Alright, as soon as it's a mistake outside the code, or other serious matters, I could go for $0.32. Though it hurts to even think to cover $100 cost of TAOCP set with such corrections, as one might work oneself to death in searching.

To cut my painful story short, the corrector secretary for the Professor didn't accept my correction. She quoted the tradition. The Professor explained to me that he trusted her more. Still I have got my set authographed, all 3 volumes, complete with incorrect 'Chebyshev', 5 years ago, at some conference about Spirit and something. For serious book collectors only: bids for my set start at $1K, that is $1024.32 to be precise and in the spirit of Computer Orthography.

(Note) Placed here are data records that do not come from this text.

/-- Settles O39: the pulse's step is reset, which leaves nothing of the phase before it. -/
theorem resetAbandonsTheRunningCommand : Obligations.ResetAbandonsTheRunningCommand := by
  intro s h
  obtain ⟨n, -, hstep⟩ := step_pulseRst h
  exact ⟨_, hstep, registersAtReset_assertReset _, statusWord_of_init rfl rfl, rfl, irq_of_not_done rfl, rfl⟩

/-! ## The end of INIT -/

/-- R181: the engine's turn in INIT. -/
theorem engineStep_init {s : State} (hp : s.phase = .init) : engineStep s = .next (endInit s) := by
  simp only [engineStep, hp]

/-- R16, R181: in INIT with its latency used up the step is the engine's, and it ends INIT. -/
theorem step_endInit {s : State} (hp : s.phase = .init) (hw : s.wait = 0) : step s = .next (endInit s) := by
  rcases step_eq s with ⟨hidle, -⟩ | ⟨-, -, hstep⟩ | ⟨-, n, hn, -⟩
  · exact absurd (hp.symm.trans hidle) (by simp)
  · exact hstep.trans (engineStep_init hp)
  · omega

/-- R55, R181: every byte is 0x00 when INIT ends. -/
theorem byteAt_endInit (s : State) (a : Nat) : (endInit s).byteAt a = 0x00#8 := by
  rw [byteAt_eq, endInit_mem, Memory.read_nil]

/-- R181: STATUS reads BUSYWR alone when INIT ends. -/
theorem statusWord_endInit (s : State) :
    (endInit s).statusWord = if s.status.busyWr then 0x00000008#32 else 0x00000000#32 := by
  have hbusy : (endInit s).busy = false := by simp [State.busy]
  have hinit : (endInit s).initBit = false := by simp [State.initBit]
  rw [State.statusWord, hbusy, hinit, endInit_status]
  cases s.status.busyWr <;> decide

/-- Settles O40: by what the end of INIT leaves in each field. -/
theorem initEndsWithEverythingCleared : Obligations.InitEndsWithEverythingCleared := fun s hp hw =>
  ⟨endInit s, step_endInit hp hw, rfl, byteAt_endInit s, statusWord_endInit s, rfl⟩

/-! ## The run of INIT -/

/-- R68, R181: the run of INIT, when it goes on, ends it on the first state, but for BUSYWR, the schedule and the host, which the
host's steps before it may change. -/
theorem run_init {s t : State} (hp : s.phase = .init) (hr : neverResets s)
    (h : Sys2Proof.core.run (s.wait + 1) s = .next t) :
    t = { endInit s with
      status := { Status.zero with busyWr := t.status.busyWr }
      wait := 0
      draws := t.draws
      host := t.host } := by
  obtain ⟨w, hrun, hstep⟩ := run_split _ h
  -- `w`: the state in which the engine is due
  obtain ⟨hw, -⟩ := run_while_running s.wait (by simp [hp]) le_rfl hr hrun
  rw [Nat.sub_self] at hw
  have hphase : w.phase = .init := by rw [hw]; exact hp
  have hwait : w.wait = 0 := by rw [hw]
  rw [step_endInit hphase hwait, Host.Outcome.next.injEq] at hstep
  rw [← hstep, hw]
  rfl

/-- Settles O50: the host's steps keep the phase and the registers, so INIT ends as it would on the first state. -/
theorem initReachesIdle : Obligations.InitReachesIdle := by
  intro s hp hr
  refine ⟨fun t h => ?_, run_progress _ (by simp [hp]) le_rfl hr⟩
  rw [run_init hp hr h]
  exact ⟨rfl, byteAt_endInit s, id⟩

end Sys2Proof.Machine
end
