-- ==== Sys2Proof/WellFormed.lean ====
section
/-!
DEFINITION. Which operands an instruction word can hold.

"Valid means: register indices in 0..7, `imm9` in -256..255, `imm12` in -2048..2047, `offset6` in
-32..31" (spec/30_encoding.md R83).
-/

namespace Sys2Proof

/-- A register index of a 3-bit field (R14, R71, R83). -/
def regOk (i : Nat) : Bool := decide (i < 8)

/-- A number a 9-bit immediate denotes (R74, R83). -/
def imm9Ok (v : Int) : Bool := decide (-256 ≤ v ∧ v ≤ 255)

/-- A number a 12-bit immediate denotes (R75, R83). -/
def imm12Ok (v : Int) : Bool := decide (-2048 ≤ v ∧ v ≤ 2047)

/-- A number a 6-bit offset denotes (R76, R83). -/
def offset6Ok (v : Int) : Bool := decide (-32 ≤ v ∧ v ≤ 31)

/-- Every operand fits its field (R83). -/
def Instr.wellFormed : Instr → Bool
  | .nop | .halt => true
  | .add rd rs1 rs2 | .sub rd rs1 rs2 | .and rd rs1 rs2 | .or rd rs1 rs2 | .xor rd rs1 rs2 =>
    regOk rd && regOk rs1 && regOk rs2
  | .addi rd imm9 | .subi rd imm9 | .loadi rd imm9 => regOk rd && imm9Ok imm9
  | .load rd rs1 offset6 | .store rd rs1 offset6 => regOk rd && regOk rs1 && offset6Ok offset6
  | .branch imm12 | .beq imm12 | .bne imm12 | .blt imm12 => imm12Ok imm12

end Sys2Proof
end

Monday, September 12, 2005

ESCHERESQUES I like Maurits Escher's art. It's hypnotizing, addictive. Here are my own Escheresques: It was my entry for T-shirt logo contest by Pricewatch.com a year ago. Whatever the logo they may have now instead, the price tag for this one is US$5,000, or some $10K worth of good hardware of my choice. Otherwise, here's my proposal of a better logo for PriceSCAN.com, mere $5K buy the concept: I'm working on the draft of Googler logo on the same principle: a carefully morphed Catull's carved capital blue 'G' in the eye, instead of '$' above. Talking about $, naturally, the price will be higher: who's the Pricewatch and who's the Google? After spending a year in cleaning PNG glyphs in fonts for Links-hacked Web browser, I have produced a special "Links" glyph, but this one is GPLed and goes practically for free. Get it from the 'Damn Small Linux' distribution, or Links-hacked site if you are interested. But the CEO of one flourishing antique business owes me Sigma SD10 camera with two good lenses, a C Band satellite dish complete with 4dtv and HDTV boxen, and a good Wacom pro artist's digitizer tablet for another Escheresque monogrammatic logo.